We have a legacy ST system installed in early 2011 in a large family home comprising 120 tubes, 500L thermal store and a heat exchanger to a pool. The loop to the thermal store is metered, installed to the guidance at the time and completely separate to the pool loop yet the system is not eligible for any RHI due to a pool being in the mix.
Given that the RHI payments are deemed by the EPC which won't/can't include any pool heating why is there no provision in the RHI for DHW if a pool is involved? I understand that this may be possible in the future after amendments but not currently.
Solar thermal RHI is calculated from MCS024 which effectively uses SAP2012. The main basis is the m[SUP]2[/SUP] size of solar panel/tubes so any system sized to heat a pool would be over compensated against a system that was sized just for DHW demand. DECC have simply decided that metering doesn't apply in this situation.
The commercial RHI will pay for heating a pool as long as it is fully enclosed.
I could disconnect the pool side and let the array stagnate for half the year but the array will still be huge.

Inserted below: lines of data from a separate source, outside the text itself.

-- ==== Sys2Proof/Laws/Ops.lean ====
section
/-! SUPPORT. What each shared operation can do, said once: the loops, the arrays of registers and memories, and for each composite
operation the fields it may change. -/

namespace Sys2Proof.Machine

/-! ## Loops and sequencing -/

@[simp] theorem loop_zero {σ : Type} (body : Nat → σ → σ) (s : σ) : loop 0 body s = s := rfl

theorem loop_succ {σ : Type} (n : Nat) (body : Nat → σ → σ) (s : σ) : loop (n + 1) body s = body n (loop n body s) := rfl

/-- What holds at the start and is carried on by each round holds at the end. -/
theorem loop_induct {σ : Type} {n : Nat} {body : Nat → σ → σ} {s : σ} (P : Nat → σ → Prop) (h0 : P 0 s)
    (hs : ∀ k t, k < n → P k t → P (k + 1) (body k t)) : P n (loop n body s) := by
  suffices h : ∀ k, k ≤ n → P k (loop k body s) from h n (le_refl n)
  intro k hk
  induction k with
  | zero => exact h0
  | succ k ih => exact hs k _ (by omega) (ih (by omega))

@[simp] theorem loopE_zero {σ : Type} (body : Nat → σ → Except Fault σ) (s : σ) : loopE 0 body s = .ok s := rfl

theorem loopE_succ {σ : Type} (n : Nat) (body : Nat → σ → Except Fault σ) (s : σ) :
    loopE (n + 1) body s = andThen (loopE n body s) (body n) := rfl

@[simp] theorem andThen_ok {α β : Type} (a : α) (k : α → Except Fault β) : andThen (.ok a) k = k a := rfl

@[simp] theorem andThen_error {α β : Type} (f : Fault) (k : α → Except Fault β) : andThen (.error f) k = .error f := rfl

/-- A sequence that succeeds succeeds in both its parts. -/
theorem andThen_eq_ok {α β : Type} {x : Except Fault α} {k : α → Except Fault β} {b : β} :
    andThen x k = .ok b ↔ ∃ a, x = .ok a ∧ k a = .ok b := by
  cases x <;> simp

/-- A sequence faults where its first part does, or where the second does after it. -/
theorem andThen_eq_error {α β : Type} {x : Except Fault α} {k : α → Except Fault β} {f : Fault} :
    andThen x k = .error f ↔ x = .error f ∨ ∃ a, x = .ok a ∧ k a = .error f := by
  cases x <;> simp

/-- What holds at the start and is carried on by each round that succeeds holds at a successful end. -/
theorem loopE_induct {σ : Type} {n : Nat} {body : Nat → σ → Except Fault σ} {s t : σ} (P : Nat → σ → Prop) (h0 : P 0 s)
    (hs : ∀ k u v, k < n → P k u → body k u = .ok v → P (k + 1) v) (h : loopE n body s = .ok t) : P n t := by
  suffices h' : ∀ k, k ≤ n → ∀ u, loopE k body s = .ok u → P k u from h' n (le_refl n) t h
  intro k hk
  induction k with
  | zero => intro u hu; cases hu; exact h0
  | succ k ih =>
    intro u hu
    obtain ⟨v, hv, hu⟩ := andThen_eq_ok.1 (loopE_succ k body s ▸ hu)
    exact hs k v u (by omega) (ih (by omega) v hv) hu

/-- A loop whose every round succeeds, under what the rounds carry on, succeeds. -/
theorem loopE_succeeds {σ : Type} {n : Nat} {body : Nat → σ → Except Fault σ} {s : σ} (P : Nat → σ → Prop) (h0 : P 0 s)
    (hs : ∀ k u, k < n → P k u → ∃ v, body k u = .ok v ∧ P (k + 1) v) : ∃ t, loopE n body s = .ok t ∧ P n t := by
  suffices h : ∀ k, k ≤ n → ∃ t, loopE k body s = .ok t ∧ P k t from h n (le_refl n)
  intro k hk
  induction k with
  | zero => exact ⟨s, rfl, h0⟩
  | succ k ih =>
    obtain ⟨u, hu, hP⟩ := ih (by omega)
    obtain ⟨v, hv, hPv⟩ := hs k u (by omega) hP
    exact ⟨v, by rw [loopE_succ, hu]; exact hv, hPv⟩

theorem finishE_eq_next {x : Except Fault State} {t : State} : finishE x = .next t ↔ ∃ u, x = .ok u ∧ u.complete = t := by
  cases x <;> simp [finishE, finish]

@[simp] theorem finish_eq_next {s t : State} : finish s = .next t ↔ s.complete = t := by simp [finish]

@[simp] theorem raise_eq_next {i : Instr} {c : ErrCode} {s t : State} :
    raise i c s = .next t ↔ s.abort c (sourceOf (encode i)) = t := by simp [raise]

namespace State

/-! ## The arrays -/

/-- What an element of an array reads as after a write. -/
theorem getD_setIfInBounds {α : Type} {n : Nat} (xs : Vector α n) (i j : Nat) (a d : α) :
    (xs.setIfInBounds i a).getD j d = if j = i ∧ j < n then a else xs.getD j d := by
  have hsize : (xs.setIfInBounds i a).toArray.size = n := by simp
  by_cases hj : j < n
  · by_cases h : j = i
    · subst h; simp [Vector.getD, Array.getD, hj]
    · simp [Vector.getD, Array.getD, hj, h, Ne.symm h]
  · simp [Vector.getD, Array.getD, hj]

theorem osc_setOsc (s : State) {v ch : Nat} (hv : v < 4) (hch : ch < 8) (o : Osc) {u c : Nat} (hc : c < 8) :
    (s.setOsc v ch o).osc u c = if u = v ∧ c = ch then o else s.osc u c := by
  unfold osc
  rw [setOsc_oscs, getD_setIfInBounds]
  refine if_congr ?_ rfl rfl
  unfold oscIndex
  omega

theorem voice_setVoice (s : State) {v : Nat} (hv : v < 4) (x : Voice) (u : Nat) :
    (s.setVoice v x).voice u = if u = v then x else s.voice u := by
  unfold voice
  rw [setVoice_voices, getD_setIfInBounds]
  exact if_congr (by omega) rfl rfl

theorem ringMem_ringWrite (s : State) {ch : Nat} (hch : ch < 8) (i : Nat) (x : Word) (c : Nat) :
    (s.ringWrite ch i x).ringMem c = if c = ch then (s.ringMem ch).write i x else s.ringMem c := by
  unfold ringMem
  rw [ringWrite_ring, getD_setIfInBounds]
  exact if_congr (by omega) rfl rfl

theorem ringMem_ringFillZero (s : State) {ch : Nat} (hch : ch < 8) (n : Nat) (c : Nat) :
    (s.ringFillZero ch n).ringMem c = if c = ch then (s.ringMem ch).fillZero n else s.ringMem c := by
  unfold ringMem
  rw [ringFillZero_ring, getD_setIfInBounds]
  exact if_congr (by omega) rfl rfl

theorem ioMem_ioWrite (s : State) {ch : Nat} (hch : ch < 8) (n : Nat) (x : Word) (c : Nat) :
    (s.ioWrite ch n x).ioMem c = if c = ch then (s.ioMem ch).write n x else s.ioMem c := by
  unfold ioMem
  rw [ioWrite_io, getD_setIfInBounds]
  exact if_congr (by omega) rfl rfl

/-! ## Frames of the composite operations: `t` is `s` but for the fields named -/

/-- Aborting changes STATUS, ERRINFO and the in-flight slot (R253). -/
theorem abort_eq (c : ErrCode) (src : ErrSource) (s : State) :
    s.abort c src =
      { s with
        sticky := s.sticky ||| errBit c ||| cmdDoneBit
        errinfo := if errCodeOf s.errinfo = 0 then errWord c src else s.errinfo
        inflight := none } := rfl

/-- Enqueueing changes the FIFO, or records error 6 (R92). -/
theorem enqueue_cases (e : Entry) (s : State) :
    (s.fifo.length < s.params.qdepth ∧ s.enqueue e = { s with fifo := s.fifo ++ [e] }) ∨
      (¬ s.fifo.length < s.params.qdepth ∧ s.enqueue e = s.recordError .queueOverflow (sourceOf e.word)) := by
  unfold enqueue
  by_cases h : s.fifo.length < s.params.qdepth
  · exact .inl ⟨h, if_pos h⟩
  · exact .inr ⟨h, if_neg h⟩

/-- VoiceFreqUpdate changes voices and oscillators only (R211). -/
theorem voiceFreqUpdate_frame (v : Nat) (s : State) :
    s.voiceFreqUpdate v = { s with voices := (s.voiceFreqUpdate v).voices, oscs := (s.voiceFreqUpdate v).oscs } := by
  unfold voiceFreqUpdate
  exact loop_induct (fun _ (t : State) => t = { s with voices := t.voices, oscs := t.oscs }) rfl fun k t _ ht => by
    rw [ht]; rfl

/-- The frequency update of every voice changes voices and oscillators only (R212, R215). -/
theorem allFreqUpdate_frame (s : State) :
    s.allFreqUpdate = { s with voices := s.allFreqUpdate.voices, oscs := s.allFreqUpdate.oscs } := by
  unfold allFreqUpdate
  exact loop_induct (fun _ (t : State) => t = { s with voices := t.voices, oscs := t.oscs }) rfl fun k t _ ht => by
    rw [voiceFreqUpdate_frame, ht]

/-- Clearing the ring changes the ring only (R182, R212). -/
theorem ringClear_frame (n : Nat) (s : State) : s.ringClear n = { s with ring := (s.ringClear n).ring } := by
  unfold ringClear
  exact loop_induct (fun _ (t : State) => t = { s with ring := t.ring }) rfl fun k t _ ht => by rw [ht]; rfl

/-- Zeroing the phases changes oscillators only (R212). -/
theorem zeroPhases_frame (s : State) : s.zeroPhases = { s with oscs := s.zeroPhases.oscs } := by
  unfold zeroPhases
  refine loop_induct (fun _ (t : State) => t = { s with oscs := t.oscs }) rfl fun k t _ ht => ?_
  exact loop_induct (fun _ (u : State) => u = { s with oscs := u.oscs }) ht fun j u _ hu => by rw [hu]; rfl

/-- One channel of RingWriteBlock changes the ring only (R183). -/
theorem ringWriteChannel_frame {ch : Nat} {s t : State} (h : s.ringWriteChannel ch = .ok t) :
    t = { s with ring := t.ring } := by
  refine loopE_induct (fun _ (u : State) => u = { s with ring := u.ring }) rfl (fun k u v _ hu hv => ?_) h
  obtain ⟨x, -, hv⟩ := andThen_eq_ok.1 hv
  cases hv
  rw [hu]; rfl

/-- RingWriteBlock changes the ring and WPTR only, and WPTR as R183 says. -/
theorem ringWriteBlock_frame {s t : State} (h : s.ringWriteBlock = .ok t) :
    t = { s with ring := t.ring, wptr := w32 ((s.wptr.toNat + s.blksz.toNat) % s.cap.toNat) } := by
  obtain ⟨u, hu, ht⟩ := andThen_eq_ok.1 h
  have hfr : u = { s with ring := u.ring } :=
    loopE_induct (fun _ (u : State) => u = { s with ring := u.ring }) rfl
      (fun k u v _ hu hv => by rw [ringWriteChannel_frame hv, hu]) hu
  cases ht
  rw [hfr]

/-- An interpolated read gives a value and leaves the state as it was, or is out of range: +0.0 and error 7 (R187, R188, R254). -/
theorem ringReadInterp_cases {src : ErrSource} {ch : Nat} {n : Int} {d : Word} {s : State} {r : State × Word}
    (h : s.ringReadInterp src ch n d = .ok r) :
    (s.readInRange n d = true ∧ r.1 = s ∧ s.interpolate ch n d = .ok r.2) ∨
      (s.readInRange n d = false ∧ r = (s.recordError .readRange src, 0#32)) := by
  unfold ringReadInterp at h
  by_cases hr : s.readInRange n d = true
  · rw [if_pos hr] at h
    obtain ⟨x, hx, h⟩ := andThen_eq_ok.1 h
    cases h
    exact .inl ⟨hr, rfl, hx⟩
  · rw [if_neg hr] at h
    cases h
    exact .inr ⟨by simpa using hr, rfl⟩

/-- An interpolated read changes at most STATUS and ERRINFO. -/
theorem ringReadInterp_frame {src : ErrSource} {ch : Nat} {n : Int} {d : Word} {s : State} {r : State × Word}
    (h : s.ringReadInterp src ch n d = .ok r) : r.1 = { s with sticky := r.1.sticky, errinfo := r.1.errinfo } := by
  rcases ringReadInterp_cases h with ⟨-, h1, -⟩ | ⟨-, h1⟩
  · rw [h1]
  · rw [h1]; rfl

/-- A voice's tap changes oscillators, STATUS and ERRINFO only (R219). -/
theorem voiceTap_frame {src : ErrSource} {v ch n : Nat} {s : State} {r : State × Word}
    (h : s.voiceTap src v ch n = .ok r) :
    r.1 = { s with oscs := r.1.oscs, sticky := r.1.sticky, errinfo := r.1.errinfo } := by
  unfold voiceTap at h
  obtain ⟨ra, ha, h⟩ := andThen_eq_ok.1 h
  obtain ⟨rb, hb, h⟩ := andThen_eq_ok.1 h
  cases h
  simp only
  rw [ringReadInterp_frame hb, ringReadInterp_frame ha]
  rfl

/-- The samples of the whole block change oscillators, STATUS and ERRINFO only (R220). -/
theorem outBlock_frame {src : ErrSource} {s : State} {r : State × List (List Word)} (h : s.outBlock src = .ok r) :
    r.1 = { s with oscs := r.1.oscs, sticky := r.1.sticky, errinfo := r.1.errinfo } := by
  refine loopE_induct (fun _ x => x.1 = { s with oscs := x.1.oscs, sticky := x.1.sticky, errinfo := x.1.errinfo }) rfl
    (fun ch x y _ hx hy => ?_) h
  obtain ⟨a, ha, hy⟩ := andThen_eq_ok.1 hy
  cases hy
  refine loopE_induct (fun _ x => x.1 = { s with oscs := x.1.oscs, sticky := x.1.sticky, errinfo := x.1.errinfo }) hx
    (fun n x y _ hx hy => ?_) ha
  obtain ⟨b, hb, hy⟩ := andThen_eq_ok.1 hy
  cases hy
  refine loopE_induct (fun _ x => x.1 = { s with oscs := x.1.oscs, sticky := x.1.sticky, errinfo := x.1.errinfo }) hx
    (fun v x y _ hx hy => ?_) hb
  obtain ⟨c, hc, hy⟩ := andThen_eq_ok.1 hy
  cases hy
  simp only
  rw [voiceTap_frame hc, hx]

/-- Writing the outputs changes the I/O buffer only (R220). -/
theorem writeBlock_frame (out : List (List Word)) (s : State) : s.writeBlock out = { s with io := (s.writeBlock out).io } := by
  unfold writeBlock
  refine loop_induct (fun _ (t : State) => t = { s with io := t.io }) rfl fun ch t _ ht => ?_
  unfold writeChannel
  exact loop_induct (fun _ (u : State) => u = { s with io := u.io }) ht fun n u _ hu => by rw [hu]; rfl

/-- A PROCESS that is ready and meets no undefined cell changes these fields only, BLKCNT and WPTR as R220 and R183 say. -/
theorem processBlock_frame {src : ErrSource} {s t : State} (h : s.processBlock src = .ok t) :
    t = { s with
      ring := t.ring, io := t.io, oscs := t.oscs, sticky := t.sticky, errinfo := t.errinfo
      wptr := w32 ((s.wptr.toNat + s.blksz.toNat) % s.cap.toNat)
      blkcnt := w32 (s.blkcnt.toNat + 1) } := by
  obtain ⟨u, hu, h⟩ := andThen_eq_ok.1 h
  obtain ⟨r, hr, h⟩ := andThen_eq_ok.1 h
  cases h
  simp only [setSticky]
  rw [writeBlock_frame, outBlock_frame hr, ringWriteBlock_frame hu]

/-- A host read changes the response and the count of free values, and records error 8 on a conflict (R67, R69). -/
theorem hostRead_frame (off : Nat) (s : State) :
    s.hostRead off = { s with
      resp := (s.hostRead off).resp, freeCount := (s.hostRead off).freeCount
      sticky := (s.hostRead off).sticky, errinfo := (s.hostRead off).errinfo } := by
  unfold hostRead
  split
  · unfold readIobuf
    split_ifs
    · rfl
    · rfl
    · split <;> rfl
  · split_ifs <;> rfl

end State

end Sys2Proof.Machine
end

The customer is likely to be pretty annoyed with this situation, it wasn't a cheap system. We stopped doing thermal shortly after when the first delays to the RHI were announced and i've still not properly looked through all the RHI stuff.
So the payments are calculated differently for the different technologies, that's handy...
What are the chances of a system such as this being admitted after an amendment do you think?
MCS024 is a great deal more than SAP. It takes from SAP the hot water use calculation and some of the detail of solar thermal panel performance. There is an additional panel performance and other criteria used.
It then overcomes the major failings of SAP as far as retrofit and most other situations are concerned. You have to remember SAP is designed for a specific purpose and works off floor area. From this there is an occupancy calculation that starts from a national average of 3.1 people which simply doesn't work for solar thermal. MCS024 only reverts to floor area if occupancy is unknown. The RHI and MCS standards need to take account of actual occupancy to function in terms of both system sizing and payments.
Because the MCS024 calculation method is directed at domestic hot water supply, it cannot cope with solar water heating for other purposes. It is specifically designed to avoid the need for metering.
There is a review of the RHI in the autumn where other technologies (eg PV-T) may be brought in to scope. There may be provision made for swimming pools. For the reasons given metering would have to be involved if it is included. Best thing would be to lobby for its inclusion or get your customer to do so.
There is a review of the RHI in the autumn where other technologies (eg PV-T) may be brought in to scope. There may be provision made for swimming pools. For the reasons given metering would have to be involved if it is included. Best thing would be to lobby for its inclusion or get your customer to do so.
Metering still shouldn't be nescessary, so long as DHW is prioritised, you can still calculate the contribution to DHW even when all the excess is 'dumped' to a swimming pool.
You also have the situation wehere some manufacturers are paranoid about stagnation and always want some form of heat dump for any excess not used for DHW.
The big anomaly though is that it makes far more sense to be able to put ST into a thermal store than simply a DHW tank if you have one, yet the current RHI doesn't cope with it.